* Problem details
In the data below, the answer is the run of lines from the line containing "rw [issue_begins h" through the line containing "(trap : Bool)", both included; print it exactly and nothing else.

━━━ Data for this task

-- ==== Sys2Proof/Laws/Jobs.lean ====
section
/-! SUPPORT. Jobs and the issue of an instruction: what the checks let through, and what a completed instruction leaves. -/

namespace Sys2Proof.Machine

/-! ### Registers -/

theorem rd_zero (j : Job) : rd j 0 = 0 := by simp [rd]

theorem rd_wr (j : Job) (d x : Reg) (v : Word) :
    rd (wr j d v) x = if x = 0 then 0 else if x = d then v else rd j x := by
  unfold rd wr
  by_cases hx : x = 0
  · rw [if_pos hx, if_pos hx]
  · rw [if_neg hx, if_neg hx, if_neg hx]
    by_cases hd : d = 0
    · rw [if_pos hd, if_neg (fun e => hx (e.trans hd))]
    · rw [if_neg hd]
      by_cases h : x = d
      · rw [if_pos h, h]; exact tabGetD_tabSet_self ..
      · rw [if_neg h]; exact tabGetD_tabSet_ne _ _ _ _ fun e => h (BitVec.eq_of_toNat_eq e)

/-- A register write changes the registers and nothing else. -/
theorem wr_eq (j : Job) (d : Reg) (v : Word) : wr j d v = { j with g := (wr j d v).g } := by
  unfold wr; split <;> rfl

/-! ### Job records -/

@[simp] theorem jobOf_putJob_self (s : State) (id : Nat) (j : Job) : jobOf (putJob s id j) id = some j := by
  simp [jobOf]

theorem jobOf_putJob_ne (s : State) {id x : Nat} (j : Job) (h : x ≠ id) : jobOf (putJob s id j) x = jobOf s x := by
  simp [jobOf, tabGet_tabPut_ne _ _ h]

theorem jobOf_congr {s t : State} (h : t.jobs = s.jobs) (x : Nat) : jobOf t x = jobOf s x := by simp [jobOf, h]

theorem tabPut_tabPut {α : Type} (t : Tab α) (x : Nat) (a b : α) : tabPut (tabPut t x a) x b = tabPut t x b := by
  induction t with
  | nil => simp [tabPut]
  | cons p r ih =>
    obtain ⟨k, v⟩ := p
    by_cases h1 : x < k
    · simp [tabPut, h1]
    · by_cases h2 : x = k
      · subst h2; simp [tabPut]
      · simp [tabPut, h1, h2, ih]

@[simp] theorem putJob_putJob (s : State) (id : Nat) (a b : Job) : putJob (putJob s id a) id b = putJob s id b := by
  simp [putJob, tabPut_tabPut]

@[simp] theorem granted_jobs (s : State) (p w n : Nat) : (granted s p w n).jobs = s.jobs := rfl
@[simp] theorem granted_threads (s : State) (p w n : Nat) : (granted s p w n).threads = s.threads := rfl
@[simp] theorem granted_hbm_eq (s : State) (p w n : Nat) : (granted s p w n).hbm = s.hbm := rfl
@[simp] theorem granted_buffers (s : State) (p w n : Nat) : (granted s p w n).buffers = s.buffers := rfl
@[simp] theorem granted_progs (s : State) (p w n : Nat) : (granted s p w n).progs = s.progs := rfl
@[simp] theorem granted_ctl (s : State) (p w n : Nat) : (granted s p w n).ctl = s.ctl := rfl
@[simp] theorem granted_lost (s : State) (p w n : Nat) : (granted s p w n).lost = s.lost := rfl
@[simp] theorem granted_poison (s : State) (p w n : Nat) : (granted s p w n).poison = s.poison := rfl

/-! ### Sample records -/

/-- A sample record touches no job. -/
theorem settleSample_jobs (s : State) (sl job outcome status slot : Nat) (keep hk : Bool) (jid : Word) :
    (settleSample s sl job outcome status slot keep hk jid).jobs = s.jobs := by simp

@[simp] theorem sampleAfter_jobs (s : State) (id : Nat) : (sampleAfter s id).jobs = s.jobs := by
  unfold sampleAfter
  split
  · rfl
  · extract_lets x
    split
    · rfl
    · split
      · exact settleSample_jobs ..
      · split
        · exact settleSample_jobs ..
        · rfl

/-- With no tag in the slate of its job an instruction leaves no sample. -/
theorem sampleAfter_untagged {s : State} {id : Nat} {j : Job} (hj : jobOf s id = some j) (h : (samplingOf s j.slate).tags = []) :
    sampleAfter s id = s := by
  simp [sampleAfter, hj, h]

/-! ### The beginning of an instruction -/

/-- The state in which an instruction has begun: the issue arbiter has moved on, and the instruction is counted. -/
def issued (s : State) (t : Thread) (id : Nat) (j : Job) : State :=
  beginInsn (granted s (ptrIssue t.slate (t.idx / 4)) (t.idx % 4) 4) id j

@[simp] theorem jobOf_issued (s : State) (t : Thread) (id : Nat) (j : Job) : jobOf (issued s t id j) id = some (begun j) := by
  unfold issued beginInsn
  rw [jobOf_congr (countInsn_frame _ _ _).1]
  simp [begun]

theorem issued_jobs (s : State) (t : Thread) (id : Nat) (j : Job) : (issued s t id j).jobs = tabPut s.jobs id (begun j) := by
  simp [issued, beginInsn, begun]

@[simp] theorem issued_hbm (s : State) (t : Thread) (id : Nat) (j : Job) : (issued s t id j).hbm = s.hbm := by
  simp [issued, beginInsn]
@[simp] theorem issued_buffers (s : State) (t : Thread) (id : Nat) (j : Job) : (issued s t id j).buffers = s.buffers := by
  simp [issued, beginInsn]
@[simp] theorem issued_progs (s : State) (t : Thread) (id : Nat) (j : Job) : (issued s t id j).progs = s.progs := by
  simp [issued, beginInsn]
@[simp] theorem issued_lost (s : State) (t : Thread) (id : Nat) (j : Job) : (issued s t id j).lost = s.lost := by
  simp [issued, beginInsn]
@[simp] theorem issued_threads (s : State) (t : Thread) (id : Nat) (j : Job) : (issued s t id j).threads = s.threads := by
  simp [issued, beginInsn]
@[simp] theorem issued_n (s : State) (t : Thread) (id : Nat) (j : Job) : (issued s t id j).n = s.n := by
  simp [issued, beginInsn, granted]
@[simp] theorem issued_queues (s : State) (t : Thread) (id : Nat) (j : Job) : (issued s t id j).queues = s.queues := by
  simp [issued, beginInsn, granted]
@[simp] theorem issued_members (s : State) (t : Thread) (id : Nat) (j : Job) : (issued s t id j).members = s.members := by
  simp [issued, beginInsn, granted]

theorem progLen_congr {s s' : State} {j j' : Job} (hp : s'.progs = s.progs) (hj : j'.prog = j.prog) : progLen s' j' = progLen s j := by
  simp [progLen, hp, hj]

theorem progWord_congr {s s' : State} {j j' : Job} (hp : s'.progs = s.progs) (hj : j'.prog = j.prog) (w : Nat) :
    progWord s' j' w = progWord s j w := by
  simp [progWord, hp, hj]

theorem pcBad_congr {s s' : State} {j j' : Job} (hp : s'.progs = s.progs) (hj : j'.prog = j.prog) (hc : j'.pc = j.pc) (len : Nat) :
    pcBad s' j' len = pcBad s j len := by
  simp [pcBad, progWord_congr hp hj, progLen_congr hp hj, hc]

theorem opcodeBad_congr {s s' : State} {j j' : Job} (hp : s'.progs = s.progs) (hj : j'.prog = j.prog) (hc : j'.pc = j.pc) (t : Thread) :
    opcodeBad s' t j' = opcodeBad s t j := by
  simp [opcodeBad, progWord_congr hp hj, hc]

/-! ### The fetch of an instruction's words -/

/-- What the fetch of an instruction's words leaves alone. -/
theorem fetchWords_frame (s : State) (t : Thread) (j : Job) (len : Nat) :
    (fetchWords s t j len).jobs = s.jobs ∧ (fetchWords s t j len).threads = s.threads ∧
      (fetchWords s t j len).buffers = s.buffers ∧ (fetchWords s t j len).progs = s.progs ∧
      (fetchWords s t j len).lost = s.lost ∧ (fetchWords s t j len).hbm = s.hbm ∧ (fetchWords s t j len).poison = s.poison ∧
      (fetchWords s t j len).sampling = s.sampling ∧ (fetchWords s t j len).members = s.members ∧
      (fetchWords s t j len).queues = s.queues ∧ (fetchWords s t j len).courses = s.courses := by
  simp only [fetchWords]
  (repeat' split) <;> simp

/-- The state an instruction's body runs in: it has begun, and its words are fetched. -/
def fetched (s : State) (t : Thread) (id : Nat) (j : Job) (len : Nat) : State := fetchWords (issued s t id j) t (begun j) len

theorem fetched_jobs (s : State) (t : Thread) (id : Nat) (j : Job) (len : Nat) :
    (fetched s t id j len).jobs = tabPut s.jobs id (begun j) := (fetchWords_frame _ _ _ _).1.trans (issued_jobs _ _ _ _)

@[simp] theorem jobOf_fetched (s : State) (t : Thread) (id : Nat) (j : Job) (len : Nat) :
    jobOf (fetched s t id j len) id = some (begun j) :=
  (jobOf_congr (fetchWords_frame _ _ _ _).1 id).trans (jobOf_issued _ _ _ _)

@[simp] theorem fetched_progs (s : State) (t : Thread) (id : Nat) (j : Job) (len : Nat) : (fetched s t id j len).progs = s.progs :=
  (fetchWords_frame _ _ _ _).2.2.2.1.trans (issued_progs _ _ _ _)

/-- With no counter enabled and no sampling, an instruction's beginning changes only its job and the arbiter. -/
theorem countInsn_uncounted {s : State} {sl : Nat} (h : Uncounted s sl) (hk : Bool) : countInsn s sl hk = s := by
  have hc : ∀ src v, countSrc s sl src v = s := by
    intro src v
    unfold countSrc
    split
    · rfl
    · have : ∀ l : List Nat, (∀ k ∈ l, k < 16) → l.foldl (fun s k =>
          if isF s sl (F.PERF.EN k) && getF s sl (F.PERF.SRC k) == src then
            addCounter s sl k (if isF s sl (F.PERF.MODE k) then 1 else v) else s) s = s := by
        intro l hl
        induction l with
        | nil => rfl
        | cons a l ih =>
          rw [List.foldl_cons, h.counters a (hl a (by simp))]
          simpa using ih fun k hk => hl k (by simp [hk])
      exact this _ fun k hk => List.mem_range.1 hk
  simp [countInsn, hc, h.sampling]

theorem uncounted_congr {s s' : State} {sl : Nat} (hc : s'.ctl = s.ctl) (hn : s'.n = s.n) (hs : s'.sampling = s.sampling)
    (h : Uncounted s sl) : Uncounted s' sl :=
  ⟨fun k hk => by rw [isF_congr hc hn]; exact h.counters k hk, by rw [isF_congr hc hn]; exact h.sampling,
   by simpa [samplingOf, hs] using h.tags⟩

theorem issued_uncounted {s : State} {t : Thread} {id : Nat} {j : Job} (hj : j.slate = t.slate) (h : Uncounted s t.slate) :
    issued s t id j = putJob (granted s (ptrIssue t.slate (t.idx / 4)) (t.idx % 4) 4) id (begun j) := by
  unfold issued beginInsn
  rw [countInsn_uncounted]
  · rfl
  · rw [hj]; exact uncounted_congr (s := s) rfl rfl rfl h

/-! ### Issue -/

/-- An instruction that may issue, whose fields are legal and whose privilege its job has, is its body on the state in which
it has begun, and its sample record. -/
theorem issue_begins {s : State} {t : Thread} {id : Nat} {j : Job} {len : Nat} (h : Issues s t id j len) {legal keepOnly : Bool}
    (hl : legal = true) (hk : keepOnly = true → j.keep = true) (body : State → Nat → Job → State) :
    issue t s len legal keepOnly body = sampleAfter (body (fetched s t id j len) id (begun j)) id := by
  have hc : canIssue j = true := by simp [canIssue, h.ready]
  have hb : (!isHk j && j.budget == 0) = false := by rcases h.budget with hb | hb <;> simp [hb]
  have hp : pcBad (issued s t id j) (begun j) len = false := (pcBad_congr (by simp) rfl rfl len).trans h.pc
  have ho : opcodeBad (fetched s t id j len) t (begun j) = false := (opcodeBad_congr (by simp) rfl rfl t).trans h.opcode
  have hkk : (keepOnly && !(begun j).keep) = false := by
    cases keepOnly with
    | false => rfl
    | true => simp [begun, hk rfl]
  simp only [issue, h.onThread, h.job, hc, hb, Bool.not_true, Bool.false_eq_true, if_false]
  rw [show beginInsn (granted s (ptrIssue t.slate (t.idx / 4)) (t.idx % 4) 4) id j = issued s t id j from rfl, jobOf_issued]
  simp only [hp, Bool.false_eq_true, if_false]
  rw [show fetchWords (issued s t id j) t (begun j) len = fetched s t id j len from rfl]
  simp only [ho, hl, hkk, Bool.not_true, Bool.false_eq_true, if_false]

theorem issue_illegal {s : State} {t : Thread} {id : Nat} {j : Job} {len : Nat} (h : Issues s t id j len) (keepOnly : Bool)
    (body : State → Nat → Job → State) :
    issue t s len false keepOnly body = sampleAfter (trapJob (fetched s t id j len) id St.illegalField) id := by
  have hc : canIssue j = true := by simp [canIssue, h.ready]
  have hb : (!isHk j && j.budget == 0) = false := by rcases h.budget with hb | hb <;> simp [hb]
  have hp : pcBad (issued s t id j) (begun j) len = false := (pcBad_congr (by simp) rfl rfl len).trans h.pc
  have ho : opcodeBad (fetched s t id j len) t (begun j) = false := (opcodeBad_congr (by simp) rfl rfl t).trans h.opcode
  simp only [issue, h.onThread, h.job, hc, hb, Bool.not_true, Bool.false_eq_true, if_false]
  rw [show beginInsn (granted s (ptrIssue t.slate (t.idx / 4)) (t.idx % 4) 4) id j = issued s t id j from rfl, jobOf_issued]
  simp only [hp, Bool.false_eq_true, if_false]
  rw [show fetchWords (issued s t id j) t (begun j) len = fetched s t id j len from rfl]
  simp only [ho, Bool.not_false, Bool.false_eq_true, if_false, if_true]

/-- What an instruction's job is after it: what its body leaves. -/
theorem jobOf_issue {s : State} {t : Thread} {id : Nat} {j : Job} {len : Nat} (h : Issues s t id j len) {legal keepOnly : Bool}
    (hl : legal = true) (hk : keepOnly = true → j.keep = true) (body : State → Nat → Job → State) :
    jobOf (issue t s len legal keepOnly body) id = jobOf (body (fetched s t id j len) id (begun j)) id := by
  rw [issue_begins h hl hk, jobOf_congr (sampleAfter_jobs _ _)]

@[simp] theorem jobOf_finish (s : State) (id : Nat) (j : Job) (len : Nat) :
    jobOf (finish s id j len) id = some { j with pc := j.pc + len } := by simp [finish]

/-! ### The end of a job -/

/-- A job that ends has its response recorded. -/
theorem jobOf_endJob {s : State} {id : Nat} {j : Job} (hj : jobOf s id = some j) (r : Resp) (trap : Bool) :
    ∃ j', jobOf (endJob s id r trap) id = some j' ∧ j'.ended = some { resp := r, trap := trap } ∧
      j' = { j with phase := j'.phase, wait := .none, ended := some { resp := r, trap := trap } } := by
  unfold endJob
  rw [hj]
  exact ⟨_, tabGet_tabPut_self _ _ _, rfl, rfl⟩

@[simp] theorem hkTrapped_jobs (s : State) (sl n : Nat) : (hkTrapped s sl n).jobs = s.jobs := by
  unfold hkTrapped
  split <;> rfl

/-- A trap records its status and result words of zero (R34). -/
theorem jobOf_trapJob {s : State} {id : Nat} {j : Job} (hj : jobOf s id = some j) (st : Status) :
    ∃ j', jobOf (trapJob s id st) id = some j' ∧ j'.ended = some { resp := respOf st [0, 0, 0, 0], trap := true } := by
  unfold trapJob
  rw [hj]
  simp only
  split
  · obtain ⟨j', h, he, -⟩ := jobOf_endJob ((jobOf_congr (hkTrapped_jobs _ _ _) id).trans ((jobOf_congr (detect_frame _ _ _ _).1 id).trans
      ((jobOf_congr (bumpSat_frame _ _ _ _).1 id).trans hj))) (respOf st [0, 0, 0, 0]) true
    exact ⟨j', h, he⟩
  · obtain ⟨j', h, he, -⟩ := jobOf_endJob ((jobOf_congr (detect_frame _ _ _ _).1 id).trans hj) (respOf st [0, 0, 0, 0]) true
    exact ⟨j', h, he⟩

theorem traps_of_trapJob {c : Instr} {s t : State} {id : Nat} {j : Job} {st : Status} (hj : jobOf s id = some j)
    (he : exec c t = .next (sampleAfter (trapJob s id st) id)) : Traps c t id st := by
  obtain ⟨j', h, e⟩ := jobOf_trapJob hj st
  exact ⟨_, j', he, by rw [jobOf_congr (sampleAfter_jobs _ _)]; exact h, e⟩

end Sys2Proof.Machine
end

━━━━━━

* Answer space
  rw [issue_begins h hl hk, jobOf_congr (sampleAfter_jobs _ _)]

@[simp] theorem jobOf_finish (s : State) (id : Nat) (j : Job) (len : Nat) :
    jobOf (finish s id j len) id = some { j with pc := j.pc + len } := by simp [finish]

/-! ### The end of a job -/

/-- A job that ends has its response recorded. -/
theorem jobOf_endJob {s : State} {id : Nat} {j : Job} (hj : jobOf s id = some j) (r : Resp) (trap : Bool) :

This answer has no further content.